In the past few decades, an increasing number of salient object detection methods have been suggested and reported a significant improvement in the saliency detection performance [13]. First, Itti et al. [1] introduced a computational saliency detection method which extracted hand-crafted visual features at multiple scales and linearly combined them to generate a saliency map. Hou and Zhang [14] discovered the spectral residual based saliency approach and its general ability to detect proto-objects. Zhang et al. [15] proposed a bottom-up saliency method that exploited natural statistics based on Bayesian framework to detect salient objects. Seo and Milanfar [16] exploited self-resemblance approach for predicting saliency. Goferman et al. [17] suggested saliency prediction by considering four principles of human attention which is a context-aware saliency detection approach. Murray et al. [18] introduced an effective saliency detection method based on color appearance in human vision.

Further, many graph-based saliency detection methods [19,20,21,22] achieve promising performance. Zhu et al. [19] suggested a saliency prediction approach via affinity graph learning and weighted manifold ranking. Nour et al. [20] proposed a novel multi-graph-based method for salient object detection, in which an edge weight matrix is constructed by utilizing color, spatial and background labels. Wang et al. [21] presented a saliency detection via incorporating multifeature-based boundary ranking and boundary connectivity ranking. Wang et al. [22] suggested a graph-based saliency detection via a learning joint affinity matrix. In consideration of feature combination based saliency detection approaches, Liu et al. [7] suggested a saliency detection method which extracts three novel features and trained a conditional random field model to learn a set of weights for feature combination.

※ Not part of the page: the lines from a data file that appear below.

/-- A cause of a rail is set: SUPPLY 2 or REG 3, upon which OPERATION switches the rail off (R406, R407). -/
def railFault (cause r : Nat) (s : State) : State :=
  let s :=
    if cause = 2 then s.withPower fun p => { p with supply := tabSet false p.supply r true }
    else operateRails [r] false (s.withPower fun p => { p with regFault := tabSet false p.regFault r true })
  if s.power.held then s
  else if r = 1 ∨ r = 4 then holdDevice cause r s
  else if s.power.mode = .faultHold then s
  else faultCheck (cause, r) s

/-- The bits of STATUS_WORD that set REG (R403). -/
def statusFault (w : BitVec 16) : Bool := w.getLsbD 5 || w.getLsbD 4 || w.getLsbD 2 || w.getLsbD 11

/-- A failed PMBus transaction (R402, R410). -/
def pmbFail (s : State) : State := flagPwr 5 (countStat .pwrPmbErr 0 (flagPwr 5) s)

/-- What a STATUS_WORD read does (R403). -/
def statusRead (r : Nat) (w : BitVec 16) (s : State) : State :=
  let s := if w.getLsbD 1 then pmbFail s else s
  if statusFault w && s.railOn r then railFault 3 r s else s

/-- The device's supplies and causes let a hold as at power-on reset end (R405, R406, 21_electrical R505). -/
def State.mayRelease (s : State) : Bool :=
  s.power.supply.all (fun e => !e.2) && !(tabGet false s.power.regFault 1) && !(tabGet false s.power.regFault 4)

/-- A cause has cleared: a hold ends in a full load, and FAULT HOLD ends in one that PROG_N has asked for (R405 to R407). -/
def causeCleared (s : State) : State :=
  if s.power.held then (if s.mayRelease then fullLoad false true false s else s)
  else if !s.holdCauses && s.power.progPending && (s.power.mode = .faultHold || s.power.mode.mayFault || s.power.mode = .loadFailed) &&
      !s.power.retention then fullLoad false false true s
  else s

/-- A reading in the unit of its register. The spec says of no reading how it is rounded: one that is no whole number of units gives one
of its two neighbours (log 105). -/
def inUnits (num den : Nat) (s : State) : Nat × State :=
  if num % den = 0 then (num / den, s)
  else
    let (f, s) := s.takeFree
    (num / den + bitNat (Config.freeBit f), s)

/-- READ_VOUT in mV (R402). -/
def readVout (w : BitVec 16) (s : State) : Nat × State := inUnits (w.toNat * 1000) (2 ^ voutShift s.cfg) s

/-- A LINEAR11 reading times `k`: a mantissa of 11 bits and an exponent of 5, both two's complement (PMBus; PRESUMED, log 105). -/
def readLinear11 (k : Nat) (w : BitVec 16) (s : State) : Int × State :=
  let y := (w.extractLsb' 0 11).toInt
  let n := (w.extractLsb' 11 5).toInt
  let r := inUnits (y.natAbs * k * 2 ^ n.toNat) (2 ^ (-n).toNat) s
  (if y < 0 then -(r.1 : Int) else r.1, r.2)

/-- A reading as its register holds it. The spec gives the register no value for a reading outside its range: that value is free
(log 105). -/
def inRange (lo hi : Int) (r : Int × State) : BitVec 16 × State :=
  if lo ≤ r.1 ∧ r.1 ≤ hi then (BitVec.ofInt 16 r.1, r.2)
  else
    let (f, s) := r.2.takeFree
    ((Config.freeWord f).truncate 16, s)
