/-- Posts that have found no mailbox free by the end of their clock, or by the next access on their port, receive MBX_FULL (R331, R347). -/
def refusePosts (mine : HostPort → Bool) (s : State) : State :=
  let out := s.foreman.waiting.filter fun x => mine x.1
  let s := s.withForeman fun f =>
    { f with waiting := f.waiting.filter (fun x => !(mine x.1)), posted := f.posted.filter fun x => !(mine x.1) }
  out.foldl (fun s x =>
    setPostres x.1 2 (bitsOf 16 8 (x.2.getD 0 0).toNat) 0 (flagMbx 2 (countStat .mbxFullCnt 0 (flagMbx 3) s))) s

/-- R330, R331: word 0 of the post buffer is written. -/
def postWrite (p : HostPort) (w0 : Word) (s : State) : State :=
  let s := (refusePosts (· = p) s).modPort p fun b => { b with post := b.post.set 0 w0 }
  if s.foreman.dead then setPostres p 3 (bitsOf 16 8 w0.toNat) 0 s else allocPosts [(p, (s.portBank p).post)] s

/-- A post reaches the block while SYS runs, and from I2C and JTAG also during STANDBY and its entry and exit
(16_power R390, R392). -/
def State.postReaches (s : State) (p : HostPort) : Bool :=
  s.hostAnswers || s.heldStandby p

/-- R333: writes of 1 to bits of `MBX_DONE`; a `DONE` set in this clock stays (20_register_map R476). -/
def releaseMailbox (m : Nat) (s : State) : State :=
  if (s.mboxAt m).done && !(s.freshBits .mbxDone 0).getLsbD m then
    let s := s.modMbox m fun b => { b with busy := false, done := false }
    if s.foreman.waiting.isEmpty then s else allocPosts [] s
  else s

/-! ### Fabric mailboxes (R334) -/

/-- The response to a run of tokens that is no message. -/
def badFrame (m : Nat) (s : State) : State :=
  let s := s.modMbox m fun b => { b with gather := [], discarding := true, cmd := List.replicate 16 0 }
  answer m stBadFrame [] 0 s

/-- The words of eight tokens. -/
def tokenWords (ts : List (Nat × Nat)) : List Word := ts.flatMap fun t => [word t.1, word (t.1 >>> 32)]

/-- Tokens taken until a message is whole or a run breaks; `p` is the mailbox's OUT portal. -/
def takeMessage (m p : Nat) : Nat → State → State
  | 0, s => s
  | fuel + 1, s =>
    let v := s.portal p
    match if v.ready = 0 then [] else v.queue with
    | (d, t) :: rest =>
      let b := s.mboxAt m
      let taken := s.modPortal p fun v => { v with queue := rest, ready := v.ready - 1 }
      if bitAt 0 t && !b.gather.isEmpty then badFrame m s
      else if !(bitAt 0 t) && b.gather.isEmpty then
        (if b.discarding then takeMessage m p fuel taken else badFrame m taken)
      else
        let g := b.gather ++ [(d, t)]
        if bitAt 1 t || g.length = 8 then
          (if bitAt 1 t && g.length = 8 then
            acceptCommand m (tokenWords g) (taken.modMbox m fun b => { b with gather := [], discarding := false })
           else badFrame m taken)
        else takeMessage m p fuel (taken.modMbox m fun b => { b with gather := g, discarding := false })
    | [] => s

/-- R334: a fabric mailbox takes a message once its last response has been transferred. -/
def fabricMessage (k : Nat) (s : State) : State :=
  let m := 16 + k
  let out := sitePortal m 48 1
  let back := sitePortal m 48 0
  if s.foreman.running && s.islandUp out && portalEn s.cfg out && !(s.foreman.order.contains m) &&
      (s.portal back).stage.isEmpty && (s.portal back).queue.isEmpty && (s.attIn (attPortal back)).ph = .idle then
    takeMessage m out ((s.portal out).ready) s
  else s
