/-- `LNnn_PAT_CTRL` (11_lane_electrical R274). -/
def patCtrlWrite (n : Nat) (val : Word) (s : State) : State :=
  let s := takeField .lnPatCtrl n 24 6 val (takeField .lnPatCtrl n 16 1 val s)
  let s := chkWrite n (bitsOf 8 4 val.toNat) (genWrite n (bitsOf 0 4 val.toNat) s)
  let s := if val.getLsbD 31 then patClear n s else s
  if val.getLsbD 30 then inject n s else s

/-- `LNnn_LINK_CTRL` (12_lane_link R306). -/
def linkCtrlWrite (n : Nat) (val : Word) (s : State) : State :=
  let s := if val.getLsbD 2 then disableWrite n s else enableWrite n s
  let s := if val.getLsbD 1 then linkResetWrite n s else s
  if val.getLsbD 0 then retrainWrite n s else s

/-- `HCHnn_CTRL` (10_haulers R241). The spec orders several bits of one write in no way: `START`, `RESUME`, `STOP` (DESIGN CHOICE, log 15). -/
def hchCtrlWrite (h : Nat) (val : Word) (s : State) : State :=
  let s := if val.getLsbD 0 then haulerStart h s else s
  let s := if val.getLsbD 1 then haulerResume h s else s
  if val.getLsbD 2 then haulerStop h s else s

/-- `SUMP_QCMD` (08_sump R195). -/
def qcmdWrite (val : Word) (s : State) : State :=
  let q := bitsOf 16 11 val.toNat
  let s := if val.getLsbD 1 then recoverClear q s else s
  if val.getLsbD 0 then flushQueue q s else s

/-- What a write of a register does: fields of their own first, the rest by access codes (00_scope R5). -/
def writeReg (p : HostPort) (k : RegKind) (i : Nat) (val : Word) (s : State) : State :=
  match k with
  | .mbxPost => if i = 0 then postWrite p val s else s.modPort p fun b => { b with post := b.post.set i val }
  | .mbxDone => (List.range 16).foldl (fun s m => if val.getLsbD m then releaseMailbox m s else s) s
  | .loadPct => if val.getLsbD 31 then s.setField .loadPct 0 7 7 0 else s
  | .pwrCtrl => pwrCtrlWrite val s
  | .pwrSys => pointWrite (bitsOf 8 2 val.toNat) s
  | .pwrVccf => vccfWrite (bitsOf 0 10 val.toNat) s
  | .pwrVccfQ => quietMvWrite (bitsOf 0 10 val.toNat) s
  | .pwrPadrel => padRelease (bitsOf 0 12 val.toNat) s
  | .speedGaugeCtrl => gaugeWrite val s
  | .speedGauge => gaugeOverWrite i val s
  | .aonPadpol => padpolWrite val s
  | .cfgCtrl => if val.getLsbD 0 then reprogWrite (bitsOf 16 16 val.toNat) s else s
  | .cfgStream => streamWord .spi val s
  | .stCtrl => let v := bitsOf 0 4 val.toNat; if 1 ≤ v && v ≤ 8 then s.setField .stCtrl 0 0 4 v else s
  | .lnPmaCtrl => pmaCtrlWrite i val s
  | .lnEq => eqWrite i val s
  | .lnPatCtrl => patCtrlWrite i val s
  | .lnMargin => marginWrite i val s
  | .lnLinkCtrl => linkCtrlWrite i val s
  | .sumpQcmd => qcmdWrite val s
  | .hchCtrl => hchCtrlWrite i val s
  | .crHold0 => holdWrite i 0 val s
  | .crHold1 => holdWrite i 1 val s
  | .crHold2 => holdWrite i 2 val s
  | .crHold3 => holdWrite i 3 val s
  | .patrolCtrl => patrolCtrlWrite val s
  | .patrolCfg => patrolCfgWrite i val s
  | _ => codedWrite k i val s

/-- A write while SYS does not answer: posts to mailboxes are accepted, a request for a SYS point is held, and every other write of the
I2C target or the access port waits for the end of the exit (16_power R390, R392). -/
def sleepingWrite (p : HostPort) (a : Nat) (val : Word) (s : State) : State :=
  if s.heldStandby p then
    match regAt a with
    | some (.mbxPost, i) => writeReg p .mbxPost i val s
    | some (.pwrSys, _) => writeReg p .pwrSys 0 val s
    | _ => holdAccess p (word a) (some val) s
  else s

/-- A write that comes before another writer of the register in this clock leaves the read-write fields as that one has them; its other
bits act (20_register_map R476). The post buffers are each port's own. -/
def State.rankedValue (s : State) (p : HostPort) (k : RegKind) (i : Nat) (val : Word) : Word :=
  if k ≠ .mbxPost && s.outranked (writerRank p) (k.addr i) then (val &&& ~~~ k.mask .rw) ||| (s.reg k i &&& k.mask .rw) else val

/-- A host write of one whole register (20_register_map R471 to R475). -/
def hostWrite (p : HostPort) (addr val : Word) (s : State) : State :=
  let a := addr.toNat / 4 * 4
  match s.reach a with
  | .silent => sleepingWrite p a val s
  | .held => s
  | .off => noteAccess p 0 a s
  | .open =>
    match regAt a with
    | some (k, i) => noteReserved p k i val (writeReg p k i (s.rankedValue p k i val) (noteWrite (writerRank p) (k.addr i) s))
    | none => noteAccess p 1 a s

/-- The accesses that a sleep has held proceed at its end (16_power R390); the access port's has then completed (17_pins R433). -/
def resumeAccesses (s : State) : State :=
  s.power.waiting.foldl (fun s w =>
    let t := match w.2.2 with
      | some v => hostWrite w.1 w.2.1 v s
      | none => hostRead w.1 w.2.1 s
    if w.1 = .jtag then
      { t with jtag := { t.jtag with regaccDone := true
                                     regaccRead := if w.2.2.isNone then (t.portBank .jtag).hostRead else t.jtag.regaccRead } }
    else t) (s.withPower fun p => { p with waiting := [] })

/-! ### Meanings -/

/-- The low register of a wide counter (19_events_counters R468). -/
def lowAddr : WideCounter → Nat
  | .timestamp => RegKind.tsLo.addr 0
  | .prbsBits n => RegKind.lnPrbsBitsLo.addr n.val
  | .prbsErr n => RegKind.lnPrbsErrLo.addr n.val

/-- REGISTER_WRITE (00_scope R5). -/
def execRegisterWrite (p : HostPort) (addr val : Word) (s : State) : Out := .next (hostWrite p addr val s)
/-- RC_READ (00_scope R5). -/
def execRcRead (p : HostPort) (addr : Word) (s : State) : Out := .next (hostRead p addr s)
/-- SNAPSHOT_LOW_READ (19_events_counters R468). -/
def execSnapshotLowRead (p : HostPort) (c : WideCounter) (s : State) : Out := .next (hostRead p (word (lowAddr c)) s)
/-- QSTAT_READ (08_sump R195). -/
def execQstatRead (p : HostPort) (s : State) : Out := .next (hostRead p (word (RegKind.sumpQstat.addr 0)) s)
/-- GAUGE_MAX_CLR (05_speed_latency R112). -/
def execGaugeMaxClr (p : HostPort) (s : State) : Out :=
  .next (hostCommand p .speedGaugeCtrl 0 (s.actWord .speedGaugeCtrl 0 (bitWord 30)) gaugeMaxClear s)
/-- CLIENT_HOLD_WRITE (07_crushers R164). -/
def execClientHoldWrite (p : HostPort) (e : Fin 16) (i : Fin 4) (val : Word) (s : State) : Out :=
  .next (hostField p (holdReg i.val) e.val val (holdWrite e.val i.val val) s)
/-- STANDBY_EXIT_VCCF_READY (16_power R383, R390). -/
def execStandbyExitVccfReady (s : State) : Out :=
  .next (let t := standbyExit s
         if s.power.seq = .leavingStandby then resumeAccesses t else t)

end Sys2Proof.Machine
end

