-- ==== Sys2Proof/Machine/Step.lean ====
section
/-! DEFINITION. The step: the command at the front of the queue takes its effect; with no command waiting one clock of the haul road passes. -/

namespace Sys2Proof.Machine

/-- One step of the block. -/
def step (s : State) : Host.Outcome State Fault Refusal :=
  match s.pending with
  | [] => .next (tick s)
  | c :: rest => exec c { s with pending := rest }

/-- The state with the command that a word spells put at the front of the queue. -/
def State.withFetchWord (s : State) (nbits w : Nat) : State :=
  match decodeTableWord nbits w with
  | some c => { s with pending := c :: s.pending }
  | none => s

end Sys2Proof.Machine
end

In recent years, the extensive application of metaheuristic optimization algorithms in solving various optimization problems has unfolded new ideas for feature combination in salient object detection. In this direction, some feature fusion approaches have been suggested via metaheuristic optimization algorithms. Singh et al. [9] introduced a novel features combination approach based on Constrained Particle swarm optimization (C-PSO). Wang et al. [23] presented a visual feature fusion framework via Biogeography-based optimization (BBO) [23] and its variants metaheuristic optimization algorithms. The method utilized the fitness function suggested in Singh et al. [9] model and feature maps are extracted using Liu et al. [7] model. In [11], an efficient features combination framework has been proposed based on Teacher-learning-based Optimization (TLBO). The method introduced a novel fitness function to effectively optimize TLBO learning parameters. In many researches, deep learning based feature combination methods are employed to improve the performance of significant visual region detection. Li et al. [8] introduced a hierarchical Feature Fusion Network (HFFNet) that fused features hierarchically to extract high-level semantic information and low-level edge information. Gao et al. [24] suggested a mutually supervised few-shot segmentation network that combined visual features for image segmentation. In [25], local and global attention mechanisms are combined for dish image recognition.

3 Proposed method

In this section, we present the proposed method, based on region wise dynamic feature combination for salient object detection. This method dynamically combined various salient features on different image regions. The goal is to provide appropriate weight for each feature region wise that can capture better saliency value from each region during the combination of salient features. Therefore, the proposed method is robust in finding the salient object in various challenging natural image scenarios. The purpose of robustness in salient object detection is to consistently maintain performance with various challenging natural image scenarios such as cluttered background, heterogeneous foreground and low contrast between background and foreground, etc. The key feature of the proposed method is region wise visual feature combination which dynamically combined basic visual features according to their importance in various image regions. In this method, an input image is segmented into homogeneous regions that preserve all the significant visual attention cues while removing destructive visual information. Then, various salient features are extracted from the image based on complementary characteristics. These features are redefined corresponding to each region that describes similar features for each image element of the regions. Then, a nature inspirited optimization algorithm called Constrained Particle swarm optimization (CPSO), which is a modified nature inspirited optimization algorithm form of Particle swarm optimization (PSO) [26] is employed for learning regional weights. Here, the selection of CPSO is based on measuring saliency results quality and computational time [11]. Afterwards, salient features are regionally combined through learn weights and generate high-quality saliency maps.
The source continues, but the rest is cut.